#  YouTube Video Scraper – Second Drop

## 1. Overview
This dataset was generated using a custom Python-based **web scraping pipeline** that collected metadata from YouTube videos.  
The scraping process leveraged **Selenium** and **BeautifulSoup** to dynamically load video pages, extract structured data, and store it in CSV format.

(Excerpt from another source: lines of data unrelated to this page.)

/-! ### State.pop -/

@[simp] theorem State.pop_mem (s : State) : (s.pop).mem = s.mem := rfl
@[simp] theorem State.pop_v (s : State) : (s.pop).v = s.v := rfl
@[simp] theorem State.pop_i (s : State) : (s.pop).i = s.i := rfl
@[simp] theorem State.pop_pc (s : State) : (s.pop).pc = s.pc := rfl
@[simp] theorem State.pop_stack (s : State) : (s.pop).stack = s.stack := rfl
@[simp] theorem State.pop_sp (s : State) : (s.pop).sp = ⟨s.sp.val - 1, by omega⟩ := rfl
@[simp] theorem State.pop_dt (s : State) : (s.pop).dt = s.dt := rfl
@[simp] theorem State.pop_st (s : State) : (s.pop).st = s.st := rfl
@[simp] theorem State.pop_key (s : State) : (s.pop).key = s.key := rfl
@[simp] theorem State.pop_fb (s : State) : (s.pop).fb = s.fb := rfl
@[simp] theorem State.pop_opcode (s : State) : (s.pop).opcode = s.opcode := rfl
@[simp] theorem State.pop_execState (s : State) : (s.pop).execState = s.execState := rfl
@[simp] theorem State.pop_fault (s : State) : (s.pop).fault = s.fault := rfl
@[simp] theorem State.pop_cfg (s : State) : (s.pop).cfg = s.cfg := rfl
@[simp] theorem State.pop_rnd (s : State) : (s.pop).rnd = s.rnd := rfl
@[simp] theorem State.pop_draws (s : State) : (s.pop).draws = s.draws := rfl
@[simp] theorem State.pop_inputs (s : State) : (s.pop).inputs = s.inputs := rfl
@[simp] theorem State.pop_outputs (s : State) : (s.pop).outputs = s.outputs := rfl

/-! ### State.emit -/

@[simp] theorem State.emit_mem (s : State) (o : Output) : (s.emit o).mem = s.mem := rfl
@[simp] theorem State.emit_v (s : State) (o : Output) : (s.emit o).v = s.v := rfl
@[simp] theorem State.emit_i (s : State) (o : Output) : (s.emit o).i = s.i := rfl
@[simp] theorem State.emit_pc (s : State) (o : Output) : (s.emit o).pc = s.pc := rfl
@[simp] theorem State.emit_stack (s : State) (o : Output) : (s.emit o).stack = s.stack := rfl
@[simp] theorem State.emit_sp (s : State) (o : Output) : (s.emit o).sp = s.sp := rfl
@[simp] theorem State.emit_dt (s : State) (o : Output) : (s.emit o).dt = s.dt := rfl
@[simp] theorem State.emit_st (s : State) (o : Output) : (s.emit o).st = s.st := rfl
@[simp] theorem State.emit_key (s : State) (o : Output) : (s.emit o).key = s.key := rfl
@[simp] theorem State.emit_fb (s : State) (o : Output) : (s.emit o).fb = s.fb := rfl
@[simp] theorem State.emit_opcode (s : State) (o : Output) : (s.emit o).opcode = s.opcode := rfl
@[simp] theorem State.emit_execState (s : State) (o : Output) : (s.emit o).execState = s.execState := rfl
@[simp] theorem State.emit_fault (s : State) (o : Output) : (s.emit o).fault = s.fault := rfl
@[simp] theorem State.emit_cfg (s : State) (o : Output) : (s.emit o).cfg = s.cfg := rfl
@[simp] theorem State.emit_rnd (s : State) (o : Output) : (s.emit o).rnd = s.rnd := rfl
@[simp] theorem State.emit_draws (s : State) (o : Output) : (s.emit o).draws = s.draws := rfl
@[simp] theorem State.emit_inputs (s : State) (o : Output) : (s.emit o).inputs = s.inputs := rfl
@[simp] theorem State.emit_outputs (s : State) (o : Output) : (s.emit o).outputs = s.outputs ++ [o] := rfl
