/-- Settles O25: a byte supplied is the one given and taken; with none supplied the free value is given and one draw counted. -/
theorem randomByteIsMasked : Obligations.RandomByteIsMasked := by
  intro x nn s
  refine ⟨fun r rest hr => ?_, fun hr => ?_⟩
  · simpa [hr, State.random_of_cons hr] using answers_rnd x nn s
  · simpa [hr, State.random_of_nil hr] using answers_rnd x nn s

/-- Settles O20: each sets V[x] and nothing else; 7xnn takes the sum without its carry. -/
theorem loadsAndAddImmediate : Obligations.LoadsAndAddImmediate := fun x y nn _ =>
  ⟨encXB_toNat_weights 0x6#4 x nn, encXB_toNat_weights 0x7#4 x nn, encXY_toNat_weights 0x8#4 x y 0x0#4,
    answers_of_exec_setV (P := fun r => r = _) rfl rfl,
    answers_of_exec_setV (P := fun r => r.toNat = _) rfl (addCarry_fst_toNat _ _),
    answers_of_exec_setV (P := fun r => r = _) rfl rfl⟩

end Sys2Proof.Machine

/-! SUPPORT. The index register and memory transfers (43_index_memory.md): addresses as numbers, what an instruction answers that
sets I alone, and what a run of writes and the post-index leave unchanged; first, the format XB with its fixed digits before x. -/

namespace Sys2Proof

/-- A word with its fixed digits, op and nn, before its register, as the statements of the memory transfers write it (R82). -/
theorem encXB_toNat_digits_first (op x : BitVec 4) (nn : Byte) :
    (encXB op x nn).toNat = op.toNat * 4096 + nn.toNat + 256 * x.toNat := by
  rw [encXB_toNat_weights]
  omega

end Sys2Proof

namespace Sys2Proof.Machine

/-! ### Addresses (R170, R172 to R174) -/

/-- The sum does not need to fit a word: 4096 divides the size of a word (R172). -/
theorem wrap12_add_byteWord_toNat (a : Word) (b : Byte) : (wrap12 (a + byteWord b)).toNat = (a.toNat + b.toNat) % 0x1000 := by
  rw [wrap12_toNat, BitVec.toNat_add, byteWord_toNat]
  omega

/-- The address after V0..Vx (R175, R176). -/
theorem wrap12_add_succ_toNat (a : Word) (x : RegIx) :
    (wrap12 (a + BitVec.ofNat 16 (x.toNat + 1))).toNat = (a.toNat + x.toNat + 1) % 0x1000 := by
  rw [wrap12_toNat, BitVec.toNat_add, BitVec.toNat_ofNat]
  omega

theorem wrap12_glyphAddr (b : Byte) : wrap12 (glyphAddr b) = glyphAddr b :=
  wrap12_of_lt (by rw [glyphAddr_toNat]; omega)

/-- No digit exceeds a byte (R174). -/
theorem map_toNat_bcdDigits (b : Byte) : (bcdDigits b).map BitVec.toNat = [b.toNat / 100, b.toNat / 10 % 10, b.toNat % 10] := by
  have hdigit : ∀ n, n < 256 → (BitVec.ofNat 8 n).toNat = n := fun n hn => Nat.mod_eq_of_lt hn
  simp only [bcdDigits, List.map_cons, List.map_nil]
  rw [hdigit _ (by omega), hdigit _ (by omega), hdigit _ (by omega)]

/-- Fx33's run of writes, read back at each of its three addresses (R174). -/
theorem State.readByte_writeBytes_bcdDigits {s : State} {a : Word} {b : Byte} {k : Nat}
    (hw : Memory.wf s.cfg.font s.mem = true) (hk : k < 3) :
    ((s.writeBytes a (bcdDigits b)).readByte (a + BitVec.ofNat 16 k)).toNat =
      [b.toNat / 100, b.toNat / 10 % 10, b.toNat % 10][k] := by
  have hlen : (bcdDigits b).length = 3 := rfl
  rw [s.readByte_writeBytes a (bcdDigits b) (by omega) hw k (by omega), ← List.getElem_map BitVec.toNat (h := by simpa)]
  simp only [map_toNat_bcdDigits]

The dataset is designed for **Exploratory Data Analysis (EDA)**, visualization, and insights generation from YouTube content.

---

## 2. Data Collection Process
- **Tool Used:** Python (Selenium + BeautifulSoup)
- **Target Website:** YouTube
- **Scraping Approach:**
  - Navigated to each video’s URL.
  - Waited for dynamic elements to load (description, like counts).
  - Extracted data from HTML elements, including Shadow DOM components.
  - Stored results in CSV format.

---

## 3. Dataset Structure

| Column Name    | Data Type | Description |
|----------------|-----------|-------------|
| `video_link`   | string    | Full URL to the YouTube video |
| `title`        | string    | Video title as shown on YouTube |
| `views`        | integer   | Total number of views |
| `likes`        | integer   | Number of likes on the video |
| `description`  | string    | Full text description of the video |
| `date`         | date      | Upload date of the video |
| `channel_name` | string    | Name of the channel uploading the video |
| `duration`     | string    | Length of the video in `HH:MM:SS` format |
| `comments`     | integer   | Total number of comments (if available) |

---

## 4. Data Quality Notes
- **Missing Values:** Some videos have no `likes` or `description` due to disabled features or restricted content.
- **Dynamic Content:** Like counts can change rapidly; data is accurate at the time of scraping.
- **Encoding:** All text fields are UTF-8 encoded to preserve emojis and special characters.

---



## 5. Potential Uses
- **Trend Analysis:** Identify which topics gain the most engagement.
- **Content Strategy:** Understand optimal video lengths and posting times.
- **Sentiment Analysis:** Extract and analyze description text for audience tone.
- **Time Series Analysis:** Study how likes and views change over time.

---

## 6. Limitations
- The dataset represents a snapshot in time.
- Some private or region-restricted videos are excluded.
- YouTube's HTML structure changes frequently, requiring scraper updates.

---

## 7. Next Steps
- Perform **deep EDA** on engagement metrics.

---


In [1]:
import time
import numpy as np
import pandas as pd
from tqdm import tqdm

from bs4 import BeautifulSoup
from selenium import webdriver

import chromedriver_binary
from selenium.webdriver.common.by import By 

from selenium.webdriver.support.ui import WebDriverWait
from selenium.webdriver.support import expected_conditions as EC


In [3]:
df = pd.read_csv('data.csv')

df.head()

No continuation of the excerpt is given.